■ **Work required**
In the listing below, look for "completeReady" and copy every line that has it.

■ **Input for this task**
▼
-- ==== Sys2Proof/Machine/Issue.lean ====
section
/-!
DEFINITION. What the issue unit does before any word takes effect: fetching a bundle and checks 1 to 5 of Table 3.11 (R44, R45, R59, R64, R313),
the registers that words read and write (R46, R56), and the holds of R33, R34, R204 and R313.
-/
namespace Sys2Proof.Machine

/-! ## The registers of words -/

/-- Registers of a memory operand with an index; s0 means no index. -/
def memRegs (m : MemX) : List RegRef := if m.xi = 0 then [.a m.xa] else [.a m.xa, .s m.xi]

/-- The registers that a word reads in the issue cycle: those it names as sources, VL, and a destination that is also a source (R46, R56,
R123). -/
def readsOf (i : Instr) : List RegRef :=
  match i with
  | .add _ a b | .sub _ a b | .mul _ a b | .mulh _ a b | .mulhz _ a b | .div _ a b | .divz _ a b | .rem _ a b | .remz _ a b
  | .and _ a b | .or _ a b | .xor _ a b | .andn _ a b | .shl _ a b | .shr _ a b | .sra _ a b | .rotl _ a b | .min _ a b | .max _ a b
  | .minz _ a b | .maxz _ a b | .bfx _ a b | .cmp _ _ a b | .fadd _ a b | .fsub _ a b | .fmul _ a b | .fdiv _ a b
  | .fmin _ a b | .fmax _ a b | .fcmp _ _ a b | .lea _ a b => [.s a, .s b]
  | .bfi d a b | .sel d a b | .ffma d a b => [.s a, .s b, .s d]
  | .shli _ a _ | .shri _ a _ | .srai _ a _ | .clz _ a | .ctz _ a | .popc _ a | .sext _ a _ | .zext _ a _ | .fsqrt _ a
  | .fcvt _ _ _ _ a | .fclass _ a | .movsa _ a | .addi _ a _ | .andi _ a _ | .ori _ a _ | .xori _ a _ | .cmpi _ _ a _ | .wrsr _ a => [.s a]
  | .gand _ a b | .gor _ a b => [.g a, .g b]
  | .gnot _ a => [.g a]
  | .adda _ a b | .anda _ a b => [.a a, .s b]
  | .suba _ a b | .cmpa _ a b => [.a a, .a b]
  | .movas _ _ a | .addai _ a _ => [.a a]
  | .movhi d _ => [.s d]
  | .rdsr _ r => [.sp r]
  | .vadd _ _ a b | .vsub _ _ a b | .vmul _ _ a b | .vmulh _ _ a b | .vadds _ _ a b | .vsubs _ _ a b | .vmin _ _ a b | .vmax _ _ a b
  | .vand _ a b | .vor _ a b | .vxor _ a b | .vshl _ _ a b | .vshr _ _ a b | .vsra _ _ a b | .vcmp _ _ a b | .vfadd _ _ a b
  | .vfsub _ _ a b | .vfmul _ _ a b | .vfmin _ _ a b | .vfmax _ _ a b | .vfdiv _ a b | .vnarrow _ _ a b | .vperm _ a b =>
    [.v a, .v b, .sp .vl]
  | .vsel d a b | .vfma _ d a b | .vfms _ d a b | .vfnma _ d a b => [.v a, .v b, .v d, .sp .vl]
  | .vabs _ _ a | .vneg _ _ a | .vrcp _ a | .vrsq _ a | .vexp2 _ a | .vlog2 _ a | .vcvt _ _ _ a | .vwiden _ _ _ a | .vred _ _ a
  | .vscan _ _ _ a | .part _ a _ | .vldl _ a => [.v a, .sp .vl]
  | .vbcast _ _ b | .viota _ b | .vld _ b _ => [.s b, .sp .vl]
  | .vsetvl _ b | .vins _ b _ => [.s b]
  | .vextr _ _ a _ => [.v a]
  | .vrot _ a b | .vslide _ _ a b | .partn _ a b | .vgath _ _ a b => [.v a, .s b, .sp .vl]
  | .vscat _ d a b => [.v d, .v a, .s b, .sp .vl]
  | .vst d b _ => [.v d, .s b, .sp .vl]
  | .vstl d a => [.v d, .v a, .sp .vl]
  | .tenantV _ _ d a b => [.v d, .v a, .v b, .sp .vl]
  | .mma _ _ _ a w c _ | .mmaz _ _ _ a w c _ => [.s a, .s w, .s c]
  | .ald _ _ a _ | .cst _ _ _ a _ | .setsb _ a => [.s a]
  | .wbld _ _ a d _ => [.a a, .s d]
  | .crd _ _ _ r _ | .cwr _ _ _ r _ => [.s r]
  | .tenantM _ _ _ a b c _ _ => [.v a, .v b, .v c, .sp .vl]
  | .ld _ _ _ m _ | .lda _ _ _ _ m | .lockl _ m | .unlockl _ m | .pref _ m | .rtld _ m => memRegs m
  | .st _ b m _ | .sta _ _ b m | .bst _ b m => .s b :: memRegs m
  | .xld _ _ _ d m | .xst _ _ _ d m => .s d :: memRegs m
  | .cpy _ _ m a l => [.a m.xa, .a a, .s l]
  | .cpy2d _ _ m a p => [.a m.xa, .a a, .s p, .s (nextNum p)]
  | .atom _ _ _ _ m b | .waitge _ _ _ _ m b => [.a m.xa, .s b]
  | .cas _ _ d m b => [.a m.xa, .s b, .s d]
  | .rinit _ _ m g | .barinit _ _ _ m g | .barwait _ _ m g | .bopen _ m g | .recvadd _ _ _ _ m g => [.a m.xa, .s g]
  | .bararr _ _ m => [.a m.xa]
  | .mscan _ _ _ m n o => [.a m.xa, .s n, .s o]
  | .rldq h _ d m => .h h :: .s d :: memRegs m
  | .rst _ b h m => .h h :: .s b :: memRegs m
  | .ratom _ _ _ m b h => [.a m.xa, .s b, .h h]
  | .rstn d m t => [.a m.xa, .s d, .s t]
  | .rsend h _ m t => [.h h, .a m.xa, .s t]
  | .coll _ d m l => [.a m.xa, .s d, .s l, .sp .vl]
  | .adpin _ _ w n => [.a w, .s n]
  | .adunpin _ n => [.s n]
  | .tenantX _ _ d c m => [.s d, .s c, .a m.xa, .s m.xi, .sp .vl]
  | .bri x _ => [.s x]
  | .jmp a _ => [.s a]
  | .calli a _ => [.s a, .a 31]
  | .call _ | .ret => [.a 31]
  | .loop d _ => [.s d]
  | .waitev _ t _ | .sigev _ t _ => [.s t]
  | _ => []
▲
▼
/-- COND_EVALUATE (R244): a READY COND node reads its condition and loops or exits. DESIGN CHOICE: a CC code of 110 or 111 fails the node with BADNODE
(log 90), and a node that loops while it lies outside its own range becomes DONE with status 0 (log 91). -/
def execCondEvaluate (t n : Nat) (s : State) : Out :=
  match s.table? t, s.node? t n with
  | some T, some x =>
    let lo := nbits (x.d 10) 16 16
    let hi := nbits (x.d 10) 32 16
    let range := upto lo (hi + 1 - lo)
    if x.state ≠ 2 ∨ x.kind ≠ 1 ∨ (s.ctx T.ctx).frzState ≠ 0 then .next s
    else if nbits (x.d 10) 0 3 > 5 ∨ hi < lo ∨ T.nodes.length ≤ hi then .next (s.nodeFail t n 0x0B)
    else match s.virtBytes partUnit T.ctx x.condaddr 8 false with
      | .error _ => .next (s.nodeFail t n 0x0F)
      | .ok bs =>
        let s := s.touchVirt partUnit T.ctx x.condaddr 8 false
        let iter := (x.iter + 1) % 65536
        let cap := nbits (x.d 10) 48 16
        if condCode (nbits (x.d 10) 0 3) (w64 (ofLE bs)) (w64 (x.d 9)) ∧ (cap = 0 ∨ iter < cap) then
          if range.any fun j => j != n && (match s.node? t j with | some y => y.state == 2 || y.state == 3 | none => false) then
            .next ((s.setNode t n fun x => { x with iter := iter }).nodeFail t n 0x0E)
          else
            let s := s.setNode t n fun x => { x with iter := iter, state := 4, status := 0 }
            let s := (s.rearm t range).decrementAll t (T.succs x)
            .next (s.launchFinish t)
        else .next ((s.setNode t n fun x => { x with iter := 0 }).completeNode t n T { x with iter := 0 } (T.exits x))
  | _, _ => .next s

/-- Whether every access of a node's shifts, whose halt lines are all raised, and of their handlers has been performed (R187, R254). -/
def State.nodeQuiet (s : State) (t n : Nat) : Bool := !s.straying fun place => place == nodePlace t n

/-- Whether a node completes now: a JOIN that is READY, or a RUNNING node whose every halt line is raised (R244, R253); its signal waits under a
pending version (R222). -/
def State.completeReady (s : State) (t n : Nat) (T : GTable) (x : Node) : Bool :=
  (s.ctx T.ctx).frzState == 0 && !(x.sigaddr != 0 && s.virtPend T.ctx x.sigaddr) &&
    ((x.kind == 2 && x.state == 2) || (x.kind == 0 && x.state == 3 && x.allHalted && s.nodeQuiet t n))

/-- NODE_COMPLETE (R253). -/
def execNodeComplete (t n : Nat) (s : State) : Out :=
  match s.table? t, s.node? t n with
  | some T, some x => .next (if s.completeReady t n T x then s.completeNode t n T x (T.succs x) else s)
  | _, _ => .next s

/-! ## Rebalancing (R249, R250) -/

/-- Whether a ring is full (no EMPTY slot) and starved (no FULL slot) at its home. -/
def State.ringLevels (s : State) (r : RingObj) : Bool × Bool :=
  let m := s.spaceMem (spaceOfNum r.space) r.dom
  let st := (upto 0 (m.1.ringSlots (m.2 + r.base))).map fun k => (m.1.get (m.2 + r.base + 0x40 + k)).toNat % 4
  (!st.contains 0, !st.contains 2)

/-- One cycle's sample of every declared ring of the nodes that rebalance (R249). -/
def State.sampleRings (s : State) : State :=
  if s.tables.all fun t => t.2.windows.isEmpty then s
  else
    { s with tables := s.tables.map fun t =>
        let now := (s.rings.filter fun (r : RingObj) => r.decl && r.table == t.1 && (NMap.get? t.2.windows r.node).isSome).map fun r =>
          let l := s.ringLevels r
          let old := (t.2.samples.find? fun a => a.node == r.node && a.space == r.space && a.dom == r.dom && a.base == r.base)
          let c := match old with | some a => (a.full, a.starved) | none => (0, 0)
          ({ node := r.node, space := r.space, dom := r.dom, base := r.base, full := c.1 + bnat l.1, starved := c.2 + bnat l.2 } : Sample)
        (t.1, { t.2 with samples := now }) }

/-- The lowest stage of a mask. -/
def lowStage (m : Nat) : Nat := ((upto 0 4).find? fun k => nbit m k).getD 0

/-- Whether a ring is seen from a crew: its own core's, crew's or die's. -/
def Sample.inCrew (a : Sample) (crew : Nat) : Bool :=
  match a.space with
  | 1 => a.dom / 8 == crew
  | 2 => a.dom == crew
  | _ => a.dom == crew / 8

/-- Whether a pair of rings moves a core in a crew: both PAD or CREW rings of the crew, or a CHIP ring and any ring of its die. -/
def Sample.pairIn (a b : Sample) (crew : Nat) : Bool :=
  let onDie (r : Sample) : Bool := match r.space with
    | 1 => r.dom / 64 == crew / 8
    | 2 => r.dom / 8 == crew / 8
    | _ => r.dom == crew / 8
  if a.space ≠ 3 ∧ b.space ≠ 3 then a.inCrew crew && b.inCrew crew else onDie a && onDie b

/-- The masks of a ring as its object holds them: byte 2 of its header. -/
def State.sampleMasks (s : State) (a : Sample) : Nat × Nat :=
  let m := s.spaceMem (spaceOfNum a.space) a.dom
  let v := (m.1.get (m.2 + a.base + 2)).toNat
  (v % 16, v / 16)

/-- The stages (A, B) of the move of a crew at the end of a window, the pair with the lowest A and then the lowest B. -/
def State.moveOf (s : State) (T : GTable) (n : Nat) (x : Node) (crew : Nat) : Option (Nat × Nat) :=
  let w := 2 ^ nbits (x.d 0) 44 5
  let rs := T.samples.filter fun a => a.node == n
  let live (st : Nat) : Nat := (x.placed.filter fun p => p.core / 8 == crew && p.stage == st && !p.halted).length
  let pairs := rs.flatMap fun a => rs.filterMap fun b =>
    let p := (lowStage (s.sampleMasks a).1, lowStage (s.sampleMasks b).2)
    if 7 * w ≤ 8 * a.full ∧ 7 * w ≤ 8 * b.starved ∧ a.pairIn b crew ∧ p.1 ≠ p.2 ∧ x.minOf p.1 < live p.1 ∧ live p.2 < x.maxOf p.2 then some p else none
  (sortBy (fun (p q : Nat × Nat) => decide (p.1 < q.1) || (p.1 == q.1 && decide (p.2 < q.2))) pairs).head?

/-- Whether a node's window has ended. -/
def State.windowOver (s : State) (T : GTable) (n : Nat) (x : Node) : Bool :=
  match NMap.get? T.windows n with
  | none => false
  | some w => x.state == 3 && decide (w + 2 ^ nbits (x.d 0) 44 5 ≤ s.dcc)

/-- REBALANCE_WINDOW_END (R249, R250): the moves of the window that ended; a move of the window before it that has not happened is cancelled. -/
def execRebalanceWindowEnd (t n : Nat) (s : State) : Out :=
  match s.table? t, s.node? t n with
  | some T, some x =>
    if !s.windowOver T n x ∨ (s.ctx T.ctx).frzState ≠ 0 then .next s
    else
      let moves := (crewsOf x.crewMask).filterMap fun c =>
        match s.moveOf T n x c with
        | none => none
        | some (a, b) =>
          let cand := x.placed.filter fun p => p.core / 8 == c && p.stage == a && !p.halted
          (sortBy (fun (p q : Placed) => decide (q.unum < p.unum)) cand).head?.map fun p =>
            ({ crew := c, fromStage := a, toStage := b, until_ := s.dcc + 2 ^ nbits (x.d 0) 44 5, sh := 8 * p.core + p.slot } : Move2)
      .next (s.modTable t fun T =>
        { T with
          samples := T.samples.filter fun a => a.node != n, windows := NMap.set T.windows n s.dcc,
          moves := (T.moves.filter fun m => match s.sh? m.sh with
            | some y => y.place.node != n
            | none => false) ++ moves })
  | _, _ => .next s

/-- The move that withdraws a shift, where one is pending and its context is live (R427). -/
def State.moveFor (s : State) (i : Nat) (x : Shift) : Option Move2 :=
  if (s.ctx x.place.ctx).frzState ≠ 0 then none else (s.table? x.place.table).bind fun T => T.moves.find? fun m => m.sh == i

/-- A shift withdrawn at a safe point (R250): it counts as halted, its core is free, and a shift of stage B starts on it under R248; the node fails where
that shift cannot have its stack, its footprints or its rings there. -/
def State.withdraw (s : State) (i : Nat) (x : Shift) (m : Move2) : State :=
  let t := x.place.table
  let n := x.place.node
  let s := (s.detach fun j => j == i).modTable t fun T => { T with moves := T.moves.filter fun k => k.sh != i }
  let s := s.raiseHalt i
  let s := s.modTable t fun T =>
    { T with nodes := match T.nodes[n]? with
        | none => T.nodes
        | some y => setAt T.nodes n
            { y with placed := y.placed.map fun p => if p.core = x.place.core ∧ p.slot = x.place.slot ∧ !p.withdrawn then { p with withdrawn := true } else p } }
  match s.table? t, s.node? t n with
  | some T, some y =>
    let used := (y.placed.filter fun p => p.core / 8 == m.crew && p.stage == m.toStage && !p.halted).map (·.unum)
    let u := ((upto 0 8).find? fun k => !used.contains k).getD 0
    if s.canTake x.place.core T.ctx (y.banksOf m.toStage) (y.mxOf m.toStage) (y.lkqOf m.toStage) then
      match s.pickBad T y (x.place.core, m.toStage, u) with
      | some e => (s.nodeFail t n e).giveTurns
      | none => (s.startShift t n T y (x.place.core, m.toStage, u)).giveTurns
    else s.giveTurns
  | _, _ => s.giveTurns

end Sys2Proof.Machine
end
▲
■ **Problem solution**
def State.completeReady (s : State) (t n : Nat) (T : GTable) (x : Node) : Bool :=
  | some T, some x => .next (if s.completeReady t n T x then s.completeNode t n T x (T.succs x) else s)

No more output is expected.